INSTRUCTIONS FOR THE TASK
Go to the line holding "R130, R131). -/" in the entries below and write out exactly every line down to and including the line holding "cfg = true →".

DATA UNDER STUDY
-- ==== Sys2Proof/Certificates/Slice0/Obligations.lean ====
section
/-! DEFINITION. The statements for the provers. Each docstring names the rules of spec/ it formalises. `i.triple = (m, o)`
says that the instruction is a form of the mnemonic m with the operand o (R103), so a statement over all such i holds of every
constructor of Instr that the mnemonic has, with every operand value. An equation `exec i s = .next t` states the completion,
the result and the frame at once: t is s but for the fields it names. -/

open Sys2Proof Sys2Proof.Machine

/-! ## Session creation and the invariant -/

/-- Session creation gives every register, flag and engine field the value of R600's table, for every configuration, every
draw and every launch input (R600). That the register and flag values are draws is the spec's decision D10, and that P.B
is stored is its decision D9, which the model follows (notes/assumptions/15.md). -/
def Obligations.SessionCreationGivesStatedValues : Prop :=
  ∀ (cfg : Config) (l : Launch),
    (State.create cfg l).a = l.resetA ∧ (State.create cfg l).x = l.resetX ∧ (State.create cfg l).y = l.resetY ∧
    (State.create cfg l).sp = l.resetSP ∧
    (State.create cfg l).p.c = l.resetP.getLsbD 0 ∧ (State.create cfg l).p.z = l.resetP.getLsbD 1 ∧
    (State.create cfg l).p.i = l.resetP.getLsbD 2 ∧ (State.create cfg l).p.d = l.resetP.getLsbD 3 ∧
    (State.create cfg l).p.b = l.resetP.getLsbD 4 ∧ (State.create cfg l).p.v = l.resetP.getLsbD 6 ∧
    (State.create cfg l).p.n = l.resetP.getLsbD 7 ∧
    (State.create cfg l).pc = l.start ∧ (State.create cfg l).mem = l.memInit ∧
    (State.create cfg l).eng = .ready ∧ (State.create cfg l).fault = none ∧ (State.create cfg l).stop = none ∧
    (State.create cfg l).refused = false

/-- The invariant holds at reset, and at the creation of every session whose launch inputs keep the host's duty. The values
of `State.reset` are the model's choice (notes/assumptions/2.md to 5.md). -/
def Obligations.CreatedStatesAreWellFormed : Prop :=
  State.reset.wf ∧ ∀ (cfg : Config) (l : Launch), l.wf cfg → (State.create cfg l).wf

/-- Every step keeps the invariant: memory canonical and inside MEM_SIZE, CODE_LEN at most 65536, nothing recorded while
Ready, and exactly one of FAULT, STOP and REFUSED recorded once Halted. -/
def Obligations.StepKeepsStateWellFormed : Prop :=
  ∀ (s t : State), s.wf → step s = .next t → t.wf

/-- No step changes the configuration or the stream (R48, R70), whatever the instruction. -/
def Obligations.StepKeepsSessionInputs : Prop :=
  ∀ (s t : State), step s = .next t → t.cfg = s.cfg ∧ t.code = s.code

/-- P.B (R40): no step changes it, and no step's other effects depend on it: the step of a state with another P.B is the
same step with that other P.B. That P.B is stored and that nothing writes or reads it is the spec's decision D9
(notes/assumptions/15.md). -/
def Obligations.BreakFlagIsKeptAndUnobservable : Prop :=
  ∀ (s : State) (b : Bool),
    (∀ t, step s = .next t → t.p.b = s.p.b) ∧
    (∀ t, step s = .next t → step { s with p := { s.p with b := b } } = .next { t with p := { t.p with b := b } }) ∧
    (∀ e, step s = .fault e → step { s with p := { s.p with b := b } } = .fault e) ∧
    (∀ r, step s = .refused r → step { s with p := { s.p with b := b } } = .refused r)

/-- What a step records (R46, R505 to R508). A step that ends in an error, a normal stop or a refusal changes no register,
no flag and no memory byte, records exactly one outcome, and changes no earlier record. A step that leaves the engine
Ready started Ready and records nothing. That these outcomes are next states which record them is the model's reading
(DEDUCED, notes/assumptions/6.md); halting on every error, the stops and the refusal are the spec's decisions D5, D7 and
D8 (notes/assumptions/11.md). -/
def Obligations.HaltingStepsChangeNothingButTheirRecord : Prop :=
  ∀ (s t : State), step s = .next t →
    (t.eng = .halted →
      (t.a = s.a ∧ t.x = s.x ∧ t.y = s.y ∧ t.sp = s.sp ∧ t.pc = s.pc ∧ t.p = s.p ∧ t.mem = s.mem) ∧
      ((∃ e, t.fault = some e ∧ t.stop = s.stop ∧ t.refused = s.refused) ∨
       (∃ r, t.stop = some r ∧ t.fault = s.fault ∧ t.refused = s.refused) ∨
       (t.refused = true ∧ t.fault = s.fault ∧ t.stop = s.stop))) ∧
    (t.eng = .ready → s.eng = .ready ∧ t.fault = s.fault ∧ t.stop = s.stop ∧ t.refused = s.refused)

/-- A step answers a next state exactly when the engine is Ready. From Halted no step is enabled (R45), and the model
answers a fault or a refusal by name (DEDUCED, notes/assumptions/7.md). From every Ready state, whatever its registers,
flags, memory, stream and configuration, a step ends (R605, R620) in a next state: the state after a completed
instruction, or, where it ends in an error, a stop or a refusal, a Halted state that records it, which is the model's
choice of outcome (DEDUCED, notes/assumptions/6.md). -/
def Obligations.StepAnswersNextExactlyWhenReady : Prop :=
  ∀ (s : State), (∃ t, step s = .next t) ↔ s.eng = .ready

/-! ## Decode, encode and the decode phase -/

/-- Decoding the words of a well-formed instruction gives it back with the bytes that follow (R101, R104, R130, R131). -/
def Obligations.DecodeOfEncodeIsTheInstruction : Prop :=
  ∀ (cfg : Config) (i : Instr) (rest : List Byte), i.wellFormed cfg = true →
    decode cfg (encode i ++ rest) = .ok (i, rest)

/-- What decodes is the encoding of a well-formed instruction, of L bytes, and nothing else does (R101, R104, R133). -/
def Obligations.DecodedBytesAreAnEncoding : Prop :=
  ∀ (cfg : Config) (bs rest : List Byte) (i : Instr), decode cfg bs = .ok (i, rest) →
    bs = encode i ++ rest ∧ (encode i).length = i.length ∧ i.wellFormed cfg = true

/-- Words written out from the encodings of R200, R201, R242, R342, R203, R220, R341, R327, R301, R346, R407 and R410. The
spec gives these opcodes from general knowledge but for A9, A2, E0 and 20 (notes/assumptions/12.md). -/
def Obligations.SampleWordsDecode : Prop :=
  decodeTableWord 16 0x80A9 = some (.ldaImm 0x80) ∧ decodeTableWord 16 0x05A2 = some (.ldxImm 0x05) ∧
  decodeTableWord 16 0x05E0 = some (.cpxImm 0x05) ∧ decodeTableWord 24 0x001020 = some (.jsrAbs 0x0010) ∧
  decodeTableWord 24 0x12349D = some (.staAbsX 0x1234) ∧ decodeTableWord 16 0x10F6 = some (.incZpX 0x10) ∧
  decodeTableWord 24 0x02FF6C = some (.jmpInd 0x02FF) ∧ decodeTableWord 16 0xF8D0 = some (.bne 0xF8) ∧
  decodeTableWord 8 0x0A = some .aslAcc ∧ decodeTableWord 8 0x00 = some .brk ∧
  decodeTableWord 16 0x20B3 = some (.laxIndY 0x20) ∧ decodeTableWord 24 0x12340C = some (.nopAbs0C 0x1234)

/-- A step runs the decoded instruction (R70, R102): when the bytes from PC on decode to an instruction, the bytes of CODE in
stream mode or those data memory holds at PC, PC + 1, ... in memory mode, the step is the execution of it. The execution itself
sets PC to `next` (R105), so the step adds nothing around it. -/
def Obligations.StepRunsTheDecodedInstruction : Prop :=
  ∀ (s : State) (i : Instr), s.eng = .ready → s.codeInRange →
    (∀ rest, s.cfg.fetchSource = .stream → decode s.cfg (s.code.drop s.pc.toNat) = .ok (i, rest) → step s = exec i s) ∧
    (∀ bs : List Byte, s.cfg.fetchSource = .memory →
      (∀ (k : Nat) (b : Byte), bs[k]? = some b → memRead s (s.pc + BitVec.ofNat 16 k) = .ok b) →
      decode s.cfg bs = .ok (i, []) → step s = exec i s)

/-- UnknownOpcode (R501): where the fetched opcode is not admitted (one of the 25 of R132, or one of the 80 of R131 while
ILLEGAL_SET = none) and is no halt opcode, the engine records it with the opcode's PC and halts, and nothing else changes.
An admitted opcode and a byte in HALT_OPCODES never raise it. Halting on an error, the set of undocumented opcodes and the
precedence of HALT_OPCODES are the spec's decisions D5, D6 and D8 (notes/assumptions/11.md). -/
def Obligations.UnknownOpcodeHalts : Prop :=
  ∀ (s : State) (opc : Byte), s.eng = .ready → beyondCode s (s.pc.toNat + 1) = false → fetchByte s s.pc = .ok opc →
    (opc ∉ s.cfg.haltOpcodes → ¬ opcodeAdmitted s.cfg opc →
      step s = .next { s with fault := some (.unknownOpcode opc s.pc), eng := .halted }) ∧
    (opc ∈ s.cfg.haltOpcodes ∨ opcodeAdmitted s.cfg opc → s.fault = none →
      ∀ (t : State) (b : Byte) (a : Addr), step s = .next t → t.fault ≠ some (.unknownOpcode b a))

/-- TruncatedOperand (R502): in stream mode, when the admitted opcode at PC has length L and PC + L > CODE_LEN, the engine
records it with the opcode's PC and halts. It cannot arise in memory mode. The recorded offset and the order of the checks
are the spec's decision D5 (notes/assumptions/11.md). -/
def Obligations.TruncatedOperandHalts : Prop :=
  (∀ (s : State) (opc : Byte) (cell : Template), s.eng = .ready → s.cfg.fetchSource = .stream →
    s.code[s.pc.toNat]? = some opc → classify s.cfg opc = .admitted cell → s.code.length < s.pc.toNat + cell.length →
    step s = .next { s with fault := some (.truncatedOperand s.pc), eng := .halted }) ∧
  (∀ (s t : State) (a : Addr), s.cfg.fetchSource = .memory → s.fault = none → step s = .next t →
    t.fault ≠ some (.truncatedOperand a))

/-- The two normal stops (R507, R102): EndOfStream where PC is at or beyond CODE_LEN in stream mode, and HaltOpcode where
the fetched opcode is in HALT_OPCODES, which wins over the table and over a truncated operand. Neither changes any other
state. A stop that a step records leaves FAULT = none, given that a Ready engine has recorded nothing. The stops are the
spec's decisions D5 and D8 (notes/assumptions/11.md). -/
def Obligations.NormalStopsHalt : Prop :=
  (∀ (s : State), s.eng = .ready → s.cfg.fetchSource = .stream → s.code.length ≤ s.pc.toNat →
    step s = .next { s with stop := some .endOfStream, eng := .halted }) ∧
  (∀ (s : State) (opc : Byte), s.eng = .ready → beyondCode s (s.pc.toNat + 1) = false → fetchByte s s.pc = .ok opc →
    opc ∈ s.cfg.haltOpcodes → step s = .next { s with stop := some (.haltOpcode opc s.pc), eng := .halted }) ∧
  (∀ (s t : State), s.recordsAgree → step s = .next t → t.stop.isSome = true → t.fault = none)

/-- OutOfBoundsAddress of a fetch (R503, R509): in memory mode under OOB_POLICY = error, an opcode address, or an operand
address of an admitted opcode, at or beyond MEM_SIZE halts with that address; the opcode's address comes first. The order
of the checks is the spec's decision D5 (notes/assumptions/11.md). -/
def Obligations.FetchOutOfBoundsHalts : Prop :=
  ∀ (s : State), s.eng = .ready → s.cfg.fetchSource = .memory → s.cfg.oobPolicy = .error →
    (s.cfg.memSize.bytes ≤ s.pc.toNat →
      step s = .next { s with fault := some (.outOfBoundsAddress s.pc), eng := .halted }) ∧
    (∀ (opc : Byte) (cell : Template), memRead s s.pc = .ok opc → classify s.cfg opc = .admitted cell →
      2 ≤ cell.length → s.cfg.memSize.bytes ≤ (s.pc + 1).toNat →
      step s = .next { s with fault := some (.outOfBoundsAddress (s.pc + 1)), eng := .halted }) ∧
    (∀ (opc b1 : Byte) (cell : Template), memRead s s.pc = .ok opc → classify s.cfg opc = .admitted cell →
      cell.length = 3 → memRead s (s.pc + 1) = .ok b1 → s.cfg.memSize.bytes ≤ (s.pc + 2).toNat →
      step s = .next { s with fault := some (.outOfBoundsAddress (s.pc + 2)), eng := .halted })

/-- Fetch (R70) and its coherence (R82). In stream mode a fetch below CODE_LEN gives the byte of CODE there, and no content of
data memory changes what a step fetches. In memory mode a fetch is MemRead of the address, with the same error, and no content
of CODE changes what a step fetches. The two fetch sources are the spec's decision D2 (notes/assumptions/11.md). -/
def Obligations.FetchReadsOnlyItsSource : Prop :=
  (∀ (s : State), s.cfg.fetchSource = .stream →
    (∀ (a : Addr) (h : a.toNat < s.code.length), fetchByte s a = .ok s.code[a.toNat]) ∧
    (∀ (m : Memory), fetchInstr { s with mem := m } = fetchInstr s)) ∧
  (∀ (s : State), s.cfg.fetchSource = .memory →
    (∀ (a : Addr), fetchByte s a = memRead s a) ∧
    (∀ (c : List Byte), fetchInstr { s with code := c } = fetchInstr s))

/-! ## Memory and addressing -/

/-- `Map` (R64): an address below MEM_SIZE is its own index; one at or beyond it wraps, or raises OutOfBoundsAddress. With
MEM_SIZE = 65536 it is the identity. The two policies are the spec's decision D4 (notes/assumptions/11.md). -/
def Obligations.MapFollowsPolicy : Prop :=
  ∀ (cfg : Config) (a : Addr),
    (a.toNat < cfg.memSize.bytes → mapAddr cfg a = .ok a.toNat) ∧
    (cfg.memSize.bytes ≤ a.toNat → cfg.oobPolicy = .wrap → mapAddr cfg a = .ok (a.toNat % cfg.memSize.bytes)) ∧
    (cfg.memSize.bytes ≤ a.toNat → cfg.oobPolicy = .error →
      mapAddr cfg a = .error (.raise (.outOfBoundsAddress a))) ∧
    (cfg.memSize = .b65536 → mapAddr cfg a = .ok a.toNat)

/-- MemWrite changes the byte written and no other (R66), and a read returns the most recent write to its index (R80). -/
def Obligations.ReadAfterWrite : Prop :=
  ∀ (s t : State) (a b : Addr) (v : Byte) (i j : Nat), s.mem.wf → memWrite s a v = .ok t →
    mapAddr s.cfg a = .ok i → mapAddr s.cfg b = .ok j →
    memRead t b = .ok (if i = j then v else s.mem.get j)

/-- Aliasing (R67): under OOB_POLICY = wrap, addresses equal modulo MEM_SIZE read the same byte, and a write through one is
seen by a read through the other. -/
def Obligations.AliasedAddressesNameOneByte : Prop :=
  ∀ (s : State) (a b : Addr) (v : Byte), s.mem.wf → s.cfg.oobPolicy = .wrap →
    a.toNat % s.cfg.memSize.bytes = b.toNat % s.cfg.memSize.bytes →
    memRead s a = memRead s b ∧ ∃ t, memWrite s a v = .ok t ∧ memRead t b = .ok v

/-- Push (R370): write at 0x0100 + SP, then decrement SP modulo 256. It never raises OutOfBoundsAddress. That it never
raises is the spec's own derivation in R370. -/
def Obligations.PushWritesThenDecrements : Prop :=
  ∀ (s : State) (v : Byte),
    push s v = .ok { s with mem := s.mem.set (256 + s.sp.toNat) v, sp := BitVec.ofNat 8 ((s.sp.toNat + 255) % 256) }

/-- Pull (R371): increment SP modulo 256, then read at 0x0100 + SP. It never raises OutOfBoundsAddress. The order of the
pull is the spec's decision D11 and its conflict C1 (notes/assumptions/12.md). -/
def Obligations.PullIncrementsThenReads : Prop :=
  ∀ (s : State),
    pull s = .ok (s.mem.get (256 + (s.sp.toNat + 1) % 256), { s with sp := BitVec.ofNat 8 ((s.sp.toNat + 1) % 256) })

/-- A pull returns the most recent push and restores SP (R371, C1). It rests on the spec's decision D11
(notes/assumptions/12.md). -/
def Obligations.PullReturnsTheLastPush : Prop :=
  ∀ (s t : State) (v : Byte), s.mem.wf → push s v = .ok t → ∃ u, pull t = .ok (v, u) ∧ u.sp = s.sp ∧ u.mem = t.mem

SOLUTION TO THIS PROBLEM
/-- Decoding the words of a well-formed instruction gives it back with the bytes that follow (R101, R104, R130, R131). -/
def Obligations.DecodeOfEncodeIsTheInstruction : Prop :=
  ∀ (cfg : Config) (i : Instr) (rest : List Byte), i.wellFormed cfg = true →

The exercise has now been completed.